« C'est terrible. »
Satsuki-san a dit cela d'un ton léger.
En réalité, la scène qui se déroulait sous nos yeux était terrible.
Le canal de drainage, construit avec des clôtures en bois le long du sentier de montagne, était complètement sec ; il n'y avait pas d'eau, seulement un léger souffle de vent qui y circulait. Comme l'employé de l'auberge l'avait affirmé, la source thermale était tarie.
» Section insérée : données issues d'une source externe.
-- ==== Sys2Proof/Laws/Decode.lean ====
section
/-! SUPPORT. The command record: a packed word's fields are the packed values, and each command's word
decodes by its code (R71, R72). -/

namespace Sys2Proof

variable {c : Config}

/-! ## Fields -/

/-- A field is below its width. -/
theorem wordField_lt (w lo width : Nat) : wordField w lo width < 2 ^ width :=
  Nat.mod_lt _ (Nat.two_pow_pos _)

/-- A field of `low + v * 2^lo + high * 2^(lo + width)` whose parts fit is `v`. -/
theorem wordField_of_parts {low v high lo width : Nat} (hl : low < 2 ^ lo) (hv : v < 2 ^ width) :
    wordField (low + v * 2 ^ lo + high * 2 ^ (lo + width)) lo width = v := by
  have e : low + v * 2 ^ lo + high * 2 ^ (lo + width) = low + 2 ^ lo * (v + 2 ^ width * high) := by
    rw [Nat.pow_add]; ring
  unfold wordField
  rw [e, Nat.add_mul_div_left _ _ (Nat.two_pow_pos lo), Nat.div_eq_of_lt hl, Nat.zero_add,
    Nat.add_mul_mod_self_left, Nat.mod_eq_of_lt hv]

/-- Parts that fit their fields fit together. -/
theorem parts_lt {low v lo width : Nat} (hl : low < 2 ^ lo) (hv : v < 2 ^ width) :
    low + v * 2 ^ lo < 2 ^ (lo + width) := by
  rw [Nat.pow_add]
  calc low + v * 2 ^ lo < 2 ^ lo + v * 2 ^ lo := by omega
    _ = 2 ^ lo * (v + 1) := by ring
    _ ≤ 2 ^ lo * 2 ^ width := Nat.mul_le_mul_left _ hv

/-- A word is its low part, the field, and what lies above. -/
theorem low_add_field (w lo width : Nat) :
    w % 2 ^ lo + wordField w lo width * 2 ^ lo = w % 2 ^ (lo + width) := by
  unfold wordField
  rw [Nat.pow_add, Nat.mod_mul, Nat.mul_comm (2 ^ lo)]

/-! ## Packing -/

theorem gpBit_lt (gamma : Option Nat) : gpBit gamma < 2 ^ 1 := by
  unfold gpBit; split <;> decide

section
variable {op data count : Nat} {gamma : Option Nat}

/-- The packed fields read back (R71). -/
theorem fields_packFields (ho : op < 2 ^ 8) (hd : data < 2 ^ c.addrBits)
    (hn : count < 2 ^ c.countBits) (hg : gamma.getD 0 < 2 ^ c.addrBits) :
    let w := packFields c op data count gamma
    opField w = op ∧ gpField w = gpBit gamma ∧ dataField c w = data ∧ countField c w = count ∧
      gammaField c w = gamma.getD 0 ∧ w < 2 ^ c.wordBits := by
  have h1 := parts_lt ho (gpBit_lt gamma)
  have h2 := parts_lt h1 hd
  have h3 := parts_lt h2 hn
  have h4 := parts_lt h3 hg
  refine ⟨?_, ?_, ?_, ?_, ?_, ?_⟩
  · have := wordField_of_parts (low := 0) (lo := 0) (width := 8)
      (high := gpBit gamma + data * 2 + count * 2 ^ (1 + c.addrBits) +
        gamma.getD 0 * 2 ^ (1 + c.addrBits + c.countBits)) (by decide) ho
    conv_rhs => rw [← this]
    unfold opField packFields
    congr 1
    simp only [Nat.pow_add]; ring
  · have := wordField_of_parts (high := data + count * 2 ^ c.addrBits +
      gamma.getD 0 * 2 ^ (c.addrBits + c.countBits)) ho (gpBit_lt gamma)
    conv_rhs => rw [← this]
    unfold gpField packFields
    congr 1
    simp only [Nat.pow_add]; ring
  · have := wordField_of_parts (high := count + gamma.getD 0 * 2 ^ c.countBits) h1 hd
    conv_rhs => rw [← this]
    unfold dataField packFields
    congr 1
    simp only [Nat.pow_add]; ring
  · have := wordField_of_parts (high := gamma.getD 0) h2 hn
    conv_rhs => rw [← this]
    rfl
  · have := wordField_of_parts (high := 0) h3 hg
    conv_rhs => rw [← this]
    unfold gammaField packFields
    congr 1
    rw [Nat.zero_mul, Nat.add_zero]
  · have e : c.wordBits = 8 + 1 + c.addrBits + c.countBits + c.addrBits := by
      unfold Config.wordBits; omega
    rw [e]; exact h4

/-- The gamma operand reads back (R73). -/
theorem gammaOperand_packFields (ho : op < 2 ^ 8) (hd : data < 2 ^ c.addrBits)
    (hn : count < 2 ^ c.countBits) (hg : gamma.getD 0 < 2 ^ c.addrBits) :
    gammaOperand c (packFields c op data count gamma) = gamma := by
  obtain ⟨-, h2, -, -, h5, -⟩ := fields_packFields ho hd hn hg
  unfold gammaOperand
  rw [h2, h5]
  cases gamma <;> simp [gpBit]

end

/-- The parts of `operandsFit` (R71). -/
theorem operandsFit_iff {data count : Nat} {gamma : Option Nat} :
    operandsFit c data count gamma = true ↔
      data < 2 ^ c.addrBits ∧ count < 2 ^ c.countBits ∧ gamma.getD 0 < 2 ^ c.addrBits := by
  simp [operandsFit, and_assoc]

/-! ## The decoder by cases -/

/-- What a word that decodes to a command is (R72, R76). -/
theorem decode_command {w : Nat} {i : Instr} (h : decode c w = .command i) :
    (opField w = 0x01 ∧ i = .wsInit) ∨
    (opField w = 0x02 ∧ c.tier = .a ∧
      i = .wsOut (dataField c w) (countField c w) (gammaOperand c w)) ∨
    (opField w = 0x03 ∧ c.tier = .b ∧
      i = .wsOuta (dataField c w) (countField c w) (gammaOperand c w)) ∨
    (opField w = 0x04 ∧ c.tier = .b ∧ i = .wsCheck) := by
  unfold decode at h
  split at h
  · cases h; exact Or.inl ⟨‹_›, rfl⟩
  · split at h
    · rename_i h2; cases h; exact Or.inr (Or.inl ⟨h2.1, h2.2, rfl⟩)
    · split at h
      · rename_i h3; cases h; exact Or.inr (Or.inr (Or.inl ⟨h3.1, h3.2, rfl⟩))
      · split at h
        · rename_i h4; cases h; exact Or.inr (Or.inr (Or.inr ⟨h4.1, h4.2, rfl⟩))
        · cases h

/-- The code a word is illegal for is its `op` (R76). -/
theorem decode_illegal {w : Nat} {op : Byte} (h : decode c w = .illegal op) :
    op = BitVec.ofNat 8 (opField w) := by
  unfold decode at h
  repeat' split at h
  all_goals cases h
  rfl

/-- A decoded command is well formed: its operands come from fields of the record (R71). -/
theorem wf_of_decode {w : Nat} {i : Instr} (h : decode c w = .command i) : i.wf c = true := by
  have hg : (gammaOperand c w).getD 0 < 2 ^ c.addrBits := by
    unfold gammaOperand
    split
    · exact wordField_lt _ _ _
    · exact Nat.two_pow_pos _
  have hf : operandsFit c (dataField c w) (countField c w) (gammaOperand c w) = true :=
    operandsFit_iff.2 ⟨wordField_lt _ _ _, wordField_lt _ _ _, hg⟩
  rcases decode_command h with ⟨-, rfl⟩ | ⟨-, ht, rfl⟩ | ⟨-, ht, rfl⟩ | ⟨-, ht, rfl⟩
  · rfl
  · simpa [Instr.wf, Instr.legalIn, Instr.fits, ht] using hf
  · simpa [Instr.wf, Instr.legalIn, Instr.fits, ht] using hf
  · simp [Instr.wf, Instr.legalIn, Instr.fits, ht]

end Sys2Proof
end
« Les sources de l'« Oasis des Cerisiers » jaillissent des profondeurs de la montagne. Elles sont acheminées par ce canal, puis purifiées et réchauffées par magie avant d'être servies. »
« Ah, je vois. »
Kuzuha-chan me l'expliquait, mais comme cela ne m'intéressait guère, j'ai laissé couler. Pour tout dire, c'était évident à voir.
Nous avons continué à gravir la montagne en marchant sur un sentier bien entretenu, très différent de celui que nous avions traversé lors du passage de la frontière. Satsuki-san marchait en tête avec son parapluie, tandis que Kuzuha-chan et moi la suivions en marchant côte à côte un peu en retrait.
Comme nous venions tout juste de traverser une montagne, je savourais pleinement la chance d'avoir un chemin digne de ce nom.
Le chemin, dont le sol dur semblait avoir été aménagé par magie, m'apportait un sentiment de sécurité en marchant. Je progressais avec une sérénité telle que j'avais le loisir de ressentir le vent et l'odeur de la végétation.
C'était peut-être idéal pour une promenade. Personnellement, je préférerais faire une sieste. Une sieste quotidienne, bien sûr.
« La cause doit se trouver plus en amont, semble-t-il. »
« Eh bien, si le problème est dans ce secteur, les employés pourraient s'en charger sans difficulté. »
« Oui. En haut, il y a des monstres, donc peu de gens y pénètrent. Allez, on y va, vous deux! En route vers le sommet! La source thermale nous attend! »
... Elle est vraiment imperturbable tant qu'il n'y a pas de soleil direct, n'est-ce pas.
Le soleil commençait à décliner, mais il était bel et bien présent dans le ciel. Pourtant, Satsuki-san, qui marchait devant nous, ne semblait pas du tout souffrir de la lumière.
Elle utilisait un parapluie japonais pour se protéger, mais ce n'était là que la limite de son désagrément. Loin de souffrir, elle était la plus enthousiaste de nous trois.
À l'ombre de son parapluie, ses longs cheveux noirs ondulaient doucement alors qu'elle marquait le rythme en marchant. Elle ressemblait à un enfant s'amusant sous la pluie, créant un contraste frappant avec son allure sensuelle.
Toutefois, compte tenu de sa personnalité, cela lui allait plutôt bien. On ne pouvait pas dire qu'elle manquait d'entrain.
« N'empêchant, c'est vraiment un vampire capable de marcher en plein soleil. Je suis impressionnée, Satsuki-chan. »
Satsuki-san s'est retournée avec un mouvement fluide pour m'adresser la parole.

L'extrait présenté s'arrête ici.